Jason is the nicest dude I've maybe ever met in my life. First gen American with Vietnamese parents. He went there with his family on a trip and hated it. 

He's friends with the Menzingers and was like baffled that I know who they are. He asked if I think they've gotten too commercial and I was like “bro, I really only discovered them like 6 months ago.” Hahahahahaha. 

Anyway. 

We all drank and bullshit. Drank and bullshit. Smoke cigs. Drank and bullshit. Etc. Etc. 

Time was bending its pace. Speeding up and getting slower all at once. My memory of last night feels like it's both 2 weeks and 25 minutes at the same time. I had my most unique social experience of my life last night. 

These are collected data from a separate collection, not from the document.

-- ==== Sys2Proof/Certificates/Slice0/Obligations.lean ====
section
/-! DEFINITION. The statements for the provers. -/

open Sys2Proof Sys2Proof.Machine

/-! ## Integer instructions: every form issues and gives the values of its entry -/

/-- R140: `add`, `addc`, `sub`, `subb` in both formats. Values are those of exact integer arithmetic cut to the width; the
predicate is the unsigned carry or borrow, or under SAT whether the result was clamped. Latency 2 at 32 bits and 3 at 64
(R114, Table 5-6). Format I reads and writes its carry through PD (R137). -/
def Obligations.AddSubComplete : Prop :=
  (∀ h o, Completes (.add h o) h (fun k => givesP k (if o.ty.wide then 3 else 2) o.ty.regs o.d o.s o.pd
    (fun l => truncTo o.ty.bits (if o.sat then clampTo o.ty (intVal o.ty (k.opnd o.a o.ty l) + intVal o.ty (k.opnd o.b o.ty l))
      else intVal o.ty (k.opnd o.a o.ty l) + intVal o.ty (k.opnd o.b o.ty l)))
    (fun l => if o.sat then clampTo o.ty (intVal o.ty (k.opnd o.a o.ty l) + intVal o.ty (k.opnd o.b o.ty l))
        != intVal o.ty (k.opnd o.a o.ty l) + intVal o.ty (k.opnd o.b o.ty l)
      else decide (2 ^ o.ty.bits ≤ k.opnd o.a o.ty l + k.opnd o.b o.ty l))))
  ∧ (∀ h o, Completes (.addImm h o) h (fun k => givesP k (if o.ty.wide then 3 else 2) o.ty.regs o.d o.s o.pd
    (fun l => truncTo o.ty.bits (intVal o.ty (k.opnd o.a o.ty l) + intVal o.ty (immAt o.ty o.imm)))
    (fun l => decide (2 ^ o.ty.bits ≤ k.opnd o.a o.ty l + immAt o.ty o.imm))))
  ∧ (∀ h o, Instr.wellFormed (.addc h o) = true → Completes (.addc h o) h (fun k => givesP k (if o.ty.wide then 3 else 2) o.ty.regs o.d o.s o.pd
    (fun l => truncTo o.ty.bits (intVal o.ty (k.opnd o.a o.ty l) + intVal o.ty (k.opnd o.b o.ty l)
      + (if k.p o.ps.toNat l then 1 else 0)))
    (fun l => decide (2 ^ o.ty.bits ≤ k.opnd o.a o.ty l + k.opnd o.b o.ty l + (if k.p o.ps.toNat l then 1 else 0)))))
  ∧ (∀ h o, Completes (.addcImm h o) h (fun k => givesP k (if o.ty.wide then 3 else 2) o.ty.regs o.d o.s o.pd
    (fun l => truncTo o.ty.bits (intVal o.ty (k.opnd o.a o.ty l) + intVal o.ty (immAt o.ty o.imm)
      + (if k.p o.pd.toNat l then 1 else 0)))
    (fun l => decide (2 ^ o.ty.bits ≤ k.opnd o.a o.ty l + immAt o.ty o.imm + (if k.p o.pd.toNat l then 1 else 0)))))
  ∧ (∀ h o, Completes (.sub h o) h (fun k => givesP k (if o.ty.wide then 3 else 2) o.ty.regs o.d o.s o.pd
    (fun l => truncTo o.ty.bits (if o.sat then clampTo o.ty (intVal o.ty (k.opnd o.a o.ty l) - intVal o.ty (k.opnd o.b o.ty l))
      else intVal o.ty (k.opnd o.a o.ty l) - intVal o.ty (k.opnd o.b o.ty l)))
    (fun l => if o.sat then clampTo o.ty (intVal o.ty (k.opnd o.a o.ty l) - intVal o.ty (k.opnd o.b o.ty l))
        != intVal o.ty (k.opnd o.a o.ty l) - intVal o.ty (k.opnd o.b o.ty l)
      else decide (k.opnd o.a o.ty l < k.opnd o.b o.ty l))))
  ∧ (∀ h o, Completes (.subImm h o) h (fun k => givesP k (if o.ty.wide then 3 else 2) o.ty.regs o.d o.s o.pd
    (fun l => truncTo o.ty.bits (intVal o.ty (k.opnd o.a o.ty l) - intVal o.ty (immAt o.ty o.imm)))
    (fun l => decide (k.opnd o.a o.ty l < immAt o.ty o.imm))))
  ∧ (∀ h o, Instr.wellFormed (.subb h o) = true → Completes (.subb h o) h (fun k => givesP k (if o.ty.wide then 3 else 2) o.ty.regs o.d o.s o.pd
    (fun l => truncTo o.ty.bits (intVal o.ty (k.opnd o.a o.ty l) - intVal o.ty (k.opnd o.b o.ty l)
      - (if k.p o.ps.toNat l then 1 else 0)))
    (fun l => decide (k.opnd o.a o.ty l < k.opnd o.b o.ty l + (if k.p o.ps.toNat l then 1 else 0)))))
  ∧ (∀ h o, Completes (.subbImm h o) h (fun k => givesP k (if o.ty.wide then 3 else 2) o.ty.regs o.d o.s o.pd
    (fun l => truncTo o.ty.bits (intVal o.ty (k.opnd o.a o.ty l) - intVal o.ty (immAt o.ty o.imm)
      - (if k.p o.pd.toNat l then 1 else 0)))
    (fun l => decide (k.opnd o.a o.ty l < immAt o.ty o.imm + (if k.p o.pd.toNat l then 1 else 0)))))

/-- R141: `mul`, `mulh`, `mad`: the exact product (and sum), cut or clamped, or its high half; latency 4 or 8. -/
def Obligations.MulComplete : Prop :=
  (∀ h o, Completes (.mul h o) h (fun k => gives k (if o.ty.wide then 8 else 4) o.ty.regs o.d o.s (fun l =>
    truncTo o.ty.bits (if o.sat then clampTo o.ty (intVal o.ty (k.opnd o.a o.ty l) * intVal o.ty (k.opnd o.b o.ty l))
      else intVal o.ty (k.opnd o.a o.ty l) * intVal o.ty (k.opnd o.b o.ty l)))))
  ∧ (∀ h o, Completes (.mulImm h o) h (fun k => gives k (if o.ty.wide then 8 else 4) o.ty.regs o.d o.s (fun l =>
    truncTo o.ty.bits (intVal o.ty (k.opnd o.a o.ty l) * intVal o.ty (immAt o.ty o.imm)))))
  ∧ (∀ h o, Completes (.mulh h o) h (fun k => gives k (if o.ty.wide then 8 else 4) o.ty.regs o.d o.s (fun l =>
    truncTo o.ty.bits (intVal o.ty (k.opnd o.a o.ty l) * intVal o.ty (k.opnd o.b o.ty l) / 2 ^ o.ty.bits))))
  ∧ (∀ h o, Completes (.mulhImm h o) h (fun k => gives k (if o.ty.wide then 8 else 4) o.ty.regs o.d o.s (fun l =>
    truncTo o.ty.bits (intVal o.ty (k.opnd o.a o.ty l) * intVal o.ty (immAt o.ty o.imm) / 2 ^ o.ty.bits))))
  ∧ (∀ h o, Completes (.mad h o) h (fun k => gives k (if o.ty.wide then 8 else 4) o.ty.regs o.d o.s (fun l =>
    truncTo o.ty.bits (if o.sat then clampTo o.ty (intVal o.ty (k.opnd o.a o.ty l) * intVal o.ty (k.opnd o.b o.ty l)
        + intVal o.ty (k.opnd o.c o.ty l))
      else intVal o.ty (k.opnd o.a o.ty l) * intVal o.ty (k.opnd o.b o.ty l) + intVal o.ty (k.opnd o.c o.ty l)))))

/-- R142: the quotient and the remainder of the divide unit, which completes 18 cycles after the issue at 32-bit types and 34
at 64-bit types: division by zero gives all ones and keeps the dividend, min(T) / −1 gives min(T) and 0, and any other
quotient is rounded towards zero. -/
def Obligations.DivRemComplete : Prop :=
  (∀ h o, Completes (.div h o) h (fun k => tokenWrite k (k.clock + if o.ty.wide then 34 else 18) true
    (writesAt o.d o.ty.regs (perLane k o.s (fun l =>
      let x := intVal o.ty (k.opnd o.a o.ty l)
      let y := intVal o.ty (k.opnd o.b o.ty l)
      truncTo o.ty.bits (if y = 0 then -1 else if o.ty.signed ∧ x = intMin o.ty ∧ y = -1 then intMin o.ty else Int.tdiv x y))))))
  ∧ (∀ h o, Completes (.divImm h o) h (fun k => tokenWrite k (k.clock + if o.ty.wide then 34 else 18) true
    (writesAt o.d o.ty.regs (perLane k o.s (fun l =>
      let x := intVal o.ty (k.opnd o.a o.ty l)
      let y := intVal o.ty (immAt o.ty o.imm)
      truncTo o.ty.bits (if y = 0 then -1 else if o.ty.signed ∧ x = intMin o.ty ∧ y = -1 then intMin o.ty else Int.tdiv x y))))))
  ∧ (∀ h o, Completes (.rem h o) h (fun k => tokenWrite k (k.clock + if o.ty.wide then 34 else 18) true
    (writesAt o.d o.ty.regs (perLane k o.s (fun l =>
      let x := intVal o.ty (k.opnd o.a o.ty l)
      let y := intVal o.ty (k.opnd o.b o.ty l)
      truncTo o.ty.bits (if y = 0 then x else if o.ty.signed ∧ x = intMin o.ty ∧ y = -1 then 0 else Int.tmod x y))))))
  ∧ (∀ h o, Completes (.remImm h o) h (fun k => tokenWrite k (k.clock + if o.ty.wide then 34 else 18) true
    (writesAt o.d o.ty.regs (perLane k o.s (fun l =>
      let x := intVal o.ty (k.opnd o.a o.ty l)
      let y := intVal o.ty (immAt o.ty o.imm)
      truncTo o.ty.bits (if y = 0 then x else if o.ty.signed ∧ x = intMin o.ty ∧ y = -1 then 0 else Int.tmod x y))))))

/-- R143: `min` and `max` write the operand of lesser or greater value, `abs` and `neg` the absolute value and the negation;
without SAT those of min(T) give min(T), with SAT max(T); `abs` and `neg` take only signed types. -/
def Obligations.MinMaxComplete : Prop :=
  (∀ h o, Completes (.min h o) h (fun k => gives k (if o.ty.wide then 3 else 2) o.ty.regs o.d o.s (fun l =>
    if intVal o.ty (k.opnd o.a o.ty l) ≤ intVal o.ty (k.opnd o.b o.ty l) then k.opnd o.a o.ty l else k.opnd o.b o.ty l)))
  ∧ (∀ h o, Completes (.minImm h o) h (fun k => gives k (if o.ty.wide then 3 else 2) o.ty.regs o.d o.s (fun l =>
    if intVal o.ty (k.opnd o.a o.ty l) ≤ intVal o.ty (immAt o.ty o.imm) then k.opnd o.a o.ty l else immAt o.ty o.imm)))
  ∧ (∀ h o, Completes (.max h o) h (fun k => gives k (if o.ty.wide then 3 else 2) o.ty.regs o.d o.s (fun l =>
    if intVal o.ty (k.opnd o.a o.ty l) < intVal o.ty (k.opnd o.b o.ty l) then k.opnd o.b o.ty l else k.opnd o.a o.ty l)))
  ∧ (∀ h o, Completes (.maxImm h o) h (fun k => gives k (if o.ty.wide then 3 else 2) o.ty.regs o.d o.s (fun l =>
    if intVal o.ty (k.opnd o.a o.ty l) < intVal o.ty (immAt o.ty o.imm) then immAt o.ty o.imm else k.opnd o.a o.ty l)))
  ∧ (∀ h o, Instr.wellFormed (.abs h o) = true → Completes (.abs h o) h (fun k => gives k (if o.ty.wide then 3 else 2) o.ty.regs o.d o.s (fun l =>
    let x := intVal o.ty (k.opnd o.a o.ty l)
    truncTo o.ty.bits (if x = intMin o.ty then (if o.sat then intMax o.ty else intMin o.ty) else if x < 0 then -x else x))))
  ∧ (∀ h o, Instr.wellFormed (.neg h o) = true → Completes (.neg h o) h (fun k => gives k (if o.ty.wide then 3 else 2) o.ty.regs o.d o.s (fun l =>
    let x := intVal o.ty (k.opnd o.a o.ty l)
    truncTo o.ty.bits (if x = intMin o.ty then (if o.sat then intMax o.ty else intMin o.ty) else -x))))
  ∧ (∀ h (o : FmtA), (Instr.wellFormed (.abs h o) = true ∨ Instr.wellFormed (.neg h o) = true) → o.ty = .i32 ∨ o.ty = .i64)

/-- R144: the logical instructions, bit for bit; in format I with the immediate as R49 widens it. -/
def Obligations.LogicComplete : Prop :=
  (∀ h o, Completes (.and h o) h (fun k => gives k (if o.ty.wide then 3 else 2) o.ty.regs o.d o.s
    (fun l => k.opnd o.a o.ty l &&& k.opnd o.b o.ty l)))
  ∧ (∀ h o, Completes (.andImm h o) h (fun k => gives k (if o.ty.wide then 3 else 2) o.ty.regs o.d o.s
    (fun l => k.opnd o.a o.ty l &&& immAt o.ty o.imm)))
  ∧ (∀ h o, Completes (.or h o) h (fun k => gives k (if o.ty.wide then 3 else 2) o.ty.regs o.d o.s
    (fun l => k.opnd o.a o.ty l ||| k.opnd o.b o.ty l)))
  ∧ (∀ h o, Completes (.orImm h o) h (fun k => gives k (if o.ty.wide then 3 else 2) o.ty.regs o.d o.s
    (fun l => k.opnd o.a o.ty l ||| immAt o.ty o.imm)))
  ∧ (∀ h o, Completes (.xor h o) h (fun k => gives k (if o.ty.wide then 3 else 2) o.ty.regs o.d o.s
    (fun l => k.opnd o.a o.ty l ^^^ k.opnd o.b o.ty l)))
  ∧ (∀ h o, Completes (.xorImm h o) h (fun k => gives k (if o.ty.wide then 3 else 2) o.ty.regs o.d o.s
    (fun l => k.opnd o.a o.ty l ^^^ immAt o.ty o.imm)))
  ∧ (∀ h o, Completes (.andn h o) h (fun k => gives k (if o.ty.wide then 3 else 2) o.ty.regs o.d o.s
    (fun l => k.opnd o.a o.ty l &&& (2 ^ o.ty.bits - 1 - k.opnd o.b o.ty l % 2 ^ o.ty.bits))))
  ∧ (∀ h o, Completes (.andnImm h o) h (fun k => gives k (if o.ty.wide then 3 else 2) o.ty.regs o.d o.s
    (fun l => k.opnd o.a o.ty l &&& (2 ^ o.ty.bits - 1 - immAt o.ty o.imm % 2 ^ o.ty.bits))))
  ∧ (∀ h o, Completes (.not h o) h (fun k => gives k (if o.ty.wide then 3 else 2) o.ty.regs o.d o.s
    (fun l => 2 ^ o.ty.bits - 1 - k.opnd o.a o.ty l)))
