-- ==== Sys2Proof/Laws/State.lean ====
section
/-! SUPPORT. The laws of the state's accessors: an operation on a core or a wave changes that core or wave, and every
other field of the state stays. -/

namespace Sys2Proof.Machine

/-! ## Cores -/

@[simp] theorem State.core_modCore_same (s : State) (c : Nat) (f : Core → Core) : (s.modCore c f).core c = f (s.core c) := by
  simp [State.modCore, State.core]

theorem State.core_modCore_other (s : State) {c d : Nat} (f : Core → Core) (h : d ≠ c) :
    (s.modCore c f).core d = s.core d := by
  simp [State.modCore, State.core, Tbl.getD_put_other _ _ _ h]

theorem State.core_modCore (s : State) (c d : Nat) (f : Core → Core) :
    (s.modCore c f).core d = if d = c then f (s.core c) else s.core d := by
  split
  · subst_vars; simp
  · exact State.core_modCore_other s f ‹_›

@[simp] theorem State.modCore_modCore (s : State) (c : Nat) (f g : Core → Core) :
    ((s.modCore c f).modCore c g).core c = g (f (s.core c)) := by simp

@[simp] theorem State.modCore_clock (s : State) (c : Nat) (f : Core → Core) : (s.modCore c f).clock = s.clock := rfl
@[simp] theorem State.modCore_cursor (s : State) (c : Nat) (f : Core → Core) : (s.modCore c f).cursor = s.cursor := rfl
@[simp] theorem State.modCore_agenda (s : State) (c : Nat) (f : Core → Core) : (s.modCore c f).agenda = s.agenda := rfl
@[simp] theorem State.modCore_freeCtr (s : State) (c : Nat) (f : Core → Core) : (s.modCore c f).freeCtr = s.freeCtr := rfl
@[simp] theorem State.modCore_nextId (s : State) (c : Nat) (f : Core → Core) : (s.modCore c f).nextId = s.nextId := rfl
@[simp] theorem State.modCore_mem (s : State) (c : Nat) (f : Core → Core) : (s.modCore c f).mem = s.mem := rfl
@[simp] theorem State.modCore_hostMem (s : State) (c : Nat) (f : Core → Core) : (s.modCore c f).hostMem = s.hostMem := rfl
@[simp] theorem State.modCore_lineTs (s : State) (c : Nat) (f : Core → Core) : (s.modCore c f).lineTs = s.lineTs := rfl
@[simp] theorem State.modCore_sliceM (s : State) (c : Nat) (f : Core → Core) : (s.modCore c f).sliceM = s.sliceM := rfl
@[simp] theorem State.modCore_strictTs (s : State) (c : Nat) (f : Core → Core) : (s.modCore c f).strictTs = s.strictTs := rfl
@[simp] theorem State.modCore_outTime (s : State) (c : Nat) (f : Core → Core) : (s.modCore c f).outTime = s.outTime := rfl
@[simp] theorem State.modCore_clusters (s : State) (c : Nat) (f : Core → Core) : (s.modCore c f).clusters = s.clusters := rfl
@[simp] theorem State.modCore_locks (s : State) (c : Nat) (f : Core → Core) : (s.modCore c f).locks = s.locks := rfl
@[simp] theorem State.modCore_lineQ (s : State) (c : Nat) (f : Core → Core) : (s.modCore c f).lineQ = s.lineQ := rfl
@[simp] theorem State.modCore_held (s : State) (c : Nat) (f : Core → Core) : (s.modCore c f).held = s.held := rfl
@[simp] theorem State.modCore_reqs (s : State) (c : Nat) (f : Core → Core) : (s.modCore c f).reqs = s.reqs := rfl
@[simp] theorem State.modCore_writeBacks (s : State) (c : Nat) (f : Core → Core) : (s.modCore c f).writeBacks = s.writeBacks := rfl
@[simp] theorem State.modCore_watches (s : State) (c : Nat) (f : Core → Core) : (s.modCore c f).watches = s.watches := rfl
@[simp] theorem State.modCore_shoots (s : State) (c : Nat) (f : Core → Core) : (s.modCore c f).shoots = s.shoots := rfl
@[simp] theorem State.modCore_commits (s : State) (c : Nat) (f : Core → Core) : (s.modCore c f).commits = s.commits := rfl
@[simp] theorem State.modCore_poison (s : State) (c : Nat) (f : Core → Core) : (s.modCore c f).poison = s.poison := rfl
@[simp] theorem State.modCore_procs (s : State) (c : Nat) (f : Core → Core) : (s.modCore c f).procs = s.procs := rfl
@[simp] theorem State.modCore_objs (s : State) (c : Nat) (f : Core → Core) : (s.modCore c f).objs = s.objs := rfl
@[simp] theorem State.modCore_gens (s : State) (c : Nat) (f : Core → Core) : (s.modCore c f).gens = s.gens := rfl
@[simp] theorem State.modCore_calls (s : State) (c : Nat) (f : Core → Core) : (s.modCore c f).calls = s.calls := rfl
@[simp] theorem State.modCore_waiters (s : State) (c : Nat) (f : Core → Core) : (s.modCore c f).waiters = s.waiters := rfl
@[simp] theorem State.modCore_launches (s : State) (c : Nat) (f : Core → Core) : (s.modCore c f).launches = s.launches := rfl
@[simp] theorem State.modCore_nextSerial (s : State) (c : Nat) (f : Core → Core) : (s.modCore c f).nextSerial = s.nextSerial := rfl
@[simp] theorem State.modCore_gathers (s : State) (c : Nat) (f : Core → Core) : (s.modCore c f).gathers = s.gathers := rfl
@[simp] theorem State.modCore_traps (s : State) (c : Nat) (f : Core → Core) : (s.modCore c f).traps = s.traps := rfl
@[simp] theorem State.modCore_frames (s : State) (c : Nat) (f : Core → Core) : (s.modCore c f).frames = s.frames := rfl
@[simp] theorem State.modCore_framePool (s : State) (c : Nat) (f : Core → Core) : (s.modCore c f).framePool = s.framePool := rfl
@[simp] theorem State.modCore_fab (s : State) (c : Nat) (f : Core → Core) : (s.modCore c f).fab = s.fab := rfl
@[simp] theorem State.modCore_svc (s : State) (c : Nat) (f : Core → Core) : (s.modCore c f).svc = s.svc := rfl
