/-! ## The context and the state of an issue -/

@[simp] theorem State.ctxAt_core (s : State) (cur : Cursor) (x : Wave) (h : Hdr) : (s.ctxAt cur x h).core = cur.core := rfl
@[simp] theorem State.ctxAt_wave (s : State) (cur : Cursor) (x : Wave) (h : Hdr) : (s.ctxAt cur x h).wave = cur.wave := rfl
@[simp] theorem State.ctxAt_pc (s : State) (cur : Cursor) (x : Wave) (h : Hdr) : (s.ctxAt cur x h).pc = cur.pc := rfl
@[simp] theorem State.ctxAt_x (s : State) (cur : Cursor) (x : Wave) (h : Hdr) : (s.ctxAt cur x h).x = x := rfl
@[simp] theorem State.ctxAt_h (s : State) (cur : Cursor) (x : Wave) (h : Hdr) : (s.ctxAt cur x h).h = h := rfl
@[simp] theorem State.ctxAt_clock (s : State) (cur : Cursor) (x : Wave) (h : Hdr) : (s.ctxAt cur x h).clock = s.clock := rfl
@[simp] theorem State.ctxAt_fc (s : State) (cur : Cursor) (x : Wave) (h : Hdr) : (s.ctxAt cur x h).fc = s.freeCtr := rfl
@[simp] theorem State.ctxAt_pair (s : State) (cur : Cursor) (x : Wave) (h : Hdr) : (s.ctxAt cur x h).pair = cur.pair := rfl
@[simp] theorem State.ctxAt_lanes (s : State) (cur : Cursor) (x : Wave) (h : Hdr) : (s.ctxAt cur x h).lanes = x.lanesAt cur := rfl
@[simp] theorem State.ctxAt_pass (s : State) (cur : Cursor) (x : Wave) (h : Hdr) : (s.ctxAt cur x h).pass = s.passAt cur x h := rfl
@[simp] theorem State.ctxAt_op (s : State) (cur : Cursor) (x : Wave) (h : Hdr) : (s.ctxAt cur x h).op = s.nextId := rfl
@[simp] theorem State.ctxAt_asid (s : State) (cur : Cursor) (x : Wave) (h : Hdr) : (s.ctxAt cur x h).asid = x.asid := rfl
@[simp] theorem State.ctxAt_uid (s : State) (cur : Cursor) (x : Wave) (h : Hdr) : (s.ctxAt cur x h).uid = s.uidOf cur.core := rfl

I think I'm going to be way more confident in myself, the man™, because of it. I beat myself up over a lot of things and I think I have weird social interactions and I generally don't think I'm the best version of myself. But now, going forward, I don't know if I care about that kind of perfection as much. 

I love how present I am when I'm here. I'm consumed with what is in front of my eyes. I'm not worried about career, money, love life, death, my existence. I'm just here in a vacuum. It is like taking a sauna for your brain. Clearing out the pores of my life. 

Like I think I will be more comfortable with the bad, with like rejection, with failure, because whatever it is, it's like “I've partied with really interesting people in Tokyo by myself, and they LIKED me.” Like, who cares if someone in Minnesota doesn't. The world is big. The further I go, the bigger it feels.